Eh? What does "merge conflict" mean to you, then? This may not be a
problem for your idealized workflow, as I understand it. But
everybody who wants a workflow where the VCS supports concurrent
development is going to hear complaints from their VCS about it when
working (== developing and committing) in the checkout mode.
This is specifically true of the leading example in the tutorial of a
one-off fix by a downstream user.
> > The whole idea of checkouts with "working trees" is ill-conceived.
> > [...] But anybody who makes changes to the code is putting
> > themselves in harm's way by doing it in a checkout.
>
> This is meaningless. You can't commit WITHOUT a working tree.
My point is precisely that committing from a checkout is a bad idea,
because it's not guaranteed to succeed. There are other uses for
checkouts that don't involve "working on" (== making changes to) them,
such as source trees for beta testing and release distribution.
> > To protect your work, there should be a place to commit it. [...]
>
> There is. The branch connected to the working tree you're in.
Not if someone commits first from another checkout or bound branch.
Now you can't commit, even if there are no conflicts. Worse, in order
to commit from the checkout you must damage the state of the checkout.

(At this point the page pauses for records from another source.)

-- ==== Sys2Proof/Machine/RegWrite.lean ====
section
/-! DEFINITION. What a write to a register does: access types and refusals (R8, R9, R62), `CTRL`, `MODE` and the interrupt registers
of the common page layout, block reset (R566), the ranges that the block chapters state, and the registers whose write is a command. -/

namespace Sys2Proof.Machine

-- CTRL and the block reset (R62, R566)

/-- What a write of 1 to `CTRL.SRST` keeps of Plefin (R566): banks, the plan in force, and the inputs that others publish.
[DEDUCED, log 24] -/
def resetPlefin (s : State) : State :=
  modPlf (fun x => { banks := x.banks, act := x.act, plan := x.plan, fresh := x.fresh, phases := x.phases, dist := x.dist }) s

/-- A joint of the servo datapath after a block reset (R566): the trajectory played, the records sent and received stay; measurements,
loop states, parameters and shadows clear. [DEDUCED, log 24] -/
def resetJoint (par : List (Nat × Word)) (x : Joint) : Joint :=
  { x with
    posMeas := 0, velMeas := 0, trqMeas := 0, fbValid := false, fbAbsent := false, u := 0, dhat := 0, trqOut := 0
    integ := 0, ePrev := 0, velPrev := 0, notch := Vector.replicate 4 (Vector.replicate 4 0), par := par, shadow := []
    faults := 0, faulted := false, vEnds := 0 }

/-- A MAC core after a block reset (R311, R566): program memory, which the kernel bank fills, stays. [DEDUCED, log 24] -/
def resetCore (c : MacCore) : MacCore := { pMem := c.pMem }

/-- The servo datapath after a block reset (R566). [DEDUCED, log 24] -/
def resetServoPath (s : State) : State :=
  { s with sdp := { s.sdp with
    pend := none, core := s.sdp.core.map resetCore, late := Vector.replicate 8 [], joint := (Vector.range 96).map fun i => resetJoint ((kernelBank s).elim [] fun b => bankParams b i) s.sdp.joint[jointNo i]
    haSeq := false, haTrq := [], faultSeen := false, usedA := Vector.replicate 8 0, usedB := Vector.replicate 8 0 } }

/-- The internal state of a block returns to its power-good value; what R566, R259, R481 and R497 keep stays. [DEDUCED, log 24] -/
def resetInternal (p : Pg) (i : Nat) (s : State) : State :=
  match p with
  | .tb => ffyRefresh { resetLine (resetServo s) with link := { s.link with nowHi := Vector.replicate 2 0, lineHi := Vector.replicate 2 0 } }
  | .ptp => restartPair (fin2 i) (modPtp (fin2 i) (fun _ => {}) s)
  | .eth => s
  | .wlc => modWl (fun w => { w with sigdet := putWl (putWl w.sigdet 0 (fin2 i) false) 1 (fin2 i) false }) s
  | .wls => modWl (fun w => { w with buf := Vector.replicate 16 {}, rx := [], rxWord := 0, seqs := [] }) s
  | .enc => resetEnc (fin16 i) s
  | .ffy => ffyRefresh (modFfy (fin16 i) (fun _ => {}) s)
  | .adc => modPair (fin4 i) (fun u => { u with conv := u.conv.map fun c => { c with calOk := true } }) (resetPair (fin4 i) s)
  | .prg => resetGen (fin32 i) s
  | .stp => modStp (fin16 i) (fun _ => { pos := stpCount s (fin16 i) }) s
  | .plf => resetPlefin s
  | .kin => modIdent (fin12 i) (fun x => { x with haAge := 0, haGood := [] }) s
  | .sdp => resetServoPath s
  | _ => s

/-- A front-end change of the reset acts as a write does (R518, R566). -/
def resetInputs (i : Nat) (s : State) : State :=
  forEach (List.range 6) (fun k s =>
    let off := Reg.ADC_INCFG + 4 * k
    adcWritten (fin4 i) off (reg s .adc i off) (regReset .adc i off) s) s

/-- SRST on a page that accepts it (R566); the reset of an arm is a sequence of its own (R567). The reset completes at once; the page's
`READY` falls and rises again, which `READYCHG` shows. [DESIGN CHOICE, log 11; DEDUCED, log 32] -/
def blockReset (p : Pg) (i : Nat) (s : State) : State :=
  if p = .arm then armReset (fin12 i) s
  else
    let was := p == .ptp && sourceSlave s
    let s := if p = .eth then linkChange (fin2 i) false false s else s
    let s := if p = .adc then resetInputs i s else s
    let s := keepSource was (resetInternal p i (resetRegs p i [] s))
    let s := if flag s p i Reg.READY 0 then setReady p i 0 s else s
    noteReady p i s

/-- What a change of `CTRL.EN` starts or stops: `ARM` (R223), `PTP` (R570), `ENC` (R471, R472), `FFY` (R485), `STP` (R505).
[DEDUCED, log 42] -/
def enableChanged (p : Pg) (i : Nat) (on : Bool) (s : State) : State :=
  match p with
  | .arm => if on then s else cmdAbort (fin12 i) s
  | .ptp => ptpEnabled (fin2 i) on s
  | .enc =>
    ffyRefresh (if on then startMeasure (fin16 i) (modEnc (fin16 i) (fun e => { e with rPrev := none, rebase := false }) s) else s)
  | .ffy => if on then becomeCurrent (fin16 i) s else s
  | .stp => if on then s else modStp (fin16 i) (fun c => { c with duty := none }) s
  | _ => s

/-- CTRL_EN, SRST: a write to `CTRL` (R62, R497, R539, R566). [DESIGN CHOICE, log 11] -/
def writeCtrl (p : Pg) (i : Nat) (v : Word) (s : State) : State :=
  if (pgRow p).ctrlFixed && (!bit v 0 || bit v 1) then recordErr p i 0x0003 s
  else if p == .prg && (!bit v 0 || bit v 1) && !atRest (s.prg[fin32 i]) then recordErr .prg i 0x0104 s
  else if bit v 1 then blockReset p i s
  else if bit v 0 == enabled s p i then s
  else noteReady p i (enableChanged p i (bit v 0) (setFlag p i Reg.CTRL 0 (bit v 0) s))

-- MODE (R62)

/-- What the change of `MODE.SEL` does beside the register: the data that the mode starts from (R226, R265, R389, R480, R485, R500).
[DEDUCED, log 25; DEDUCED, log 83] -/
def modeChanged (p : Pg) (i : Nat) (sel : Nat) (s : State) : State :=
  match p with
  | .tb =>
    let s := modServo (fun x => { x with haAge := 0 }) s
    if sel = 0 && !ptpSlave s 0 && !ptpSlave s 1 then sourceLost s else s
  | .enc => ffyRefresh (if sel = 0 then modEnc (fin16 i) (fun e => { e with rebase := true }) s else s)
  | .ffy => if sel = 0 then becomeCurrent (fin16 i) s else s
  | .prg => genModeChanged (fin32 i) s
  | .arm => dropPlan (fin12 i) s
  | .mnt => if sel = 0 then modMnt (fun m => { m with htOn := false }) s else s
  | .kin => modIdent (fin12 i) (fun x => { x with haAge := 0, haGood := [] }) s
  | _ => s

> Your objection is that you don't want a workflow where there are
> multiple working trees connected to a single branch.
Not quite. I would be theoretically happy to have multiple working
trees if they were synchronized by a locking protocol. This would
work fine for your use-case as you describe it, while providing a
guarantee that the VCS would not do anything to disturb your data.
Thing is, according to the discussion in this thread the whole point
of the current implementation of checkout is allowing one-branch,
multiple active working trees to happen. Your use-case I have
sympathy for, but the implementation and generally accepted meaning of
"checkout" is not limited to it.
> Which is fine; that workflow has implications significantly
> different from one where there is only ever 1 working tree
> connected to a given branch. But just because you don't want those
> properties doesn't mean other people don't.
I think I said that already. I just think it's disingenuous of a
revision control system, which is supposed to preserve people's data
without getting in their way, to provide a facility that puts their
data at risk and simultaneously gets in their way, yet claim this is a
feature merely because it emulates primitive systems that have no way
to avoid these distressing events.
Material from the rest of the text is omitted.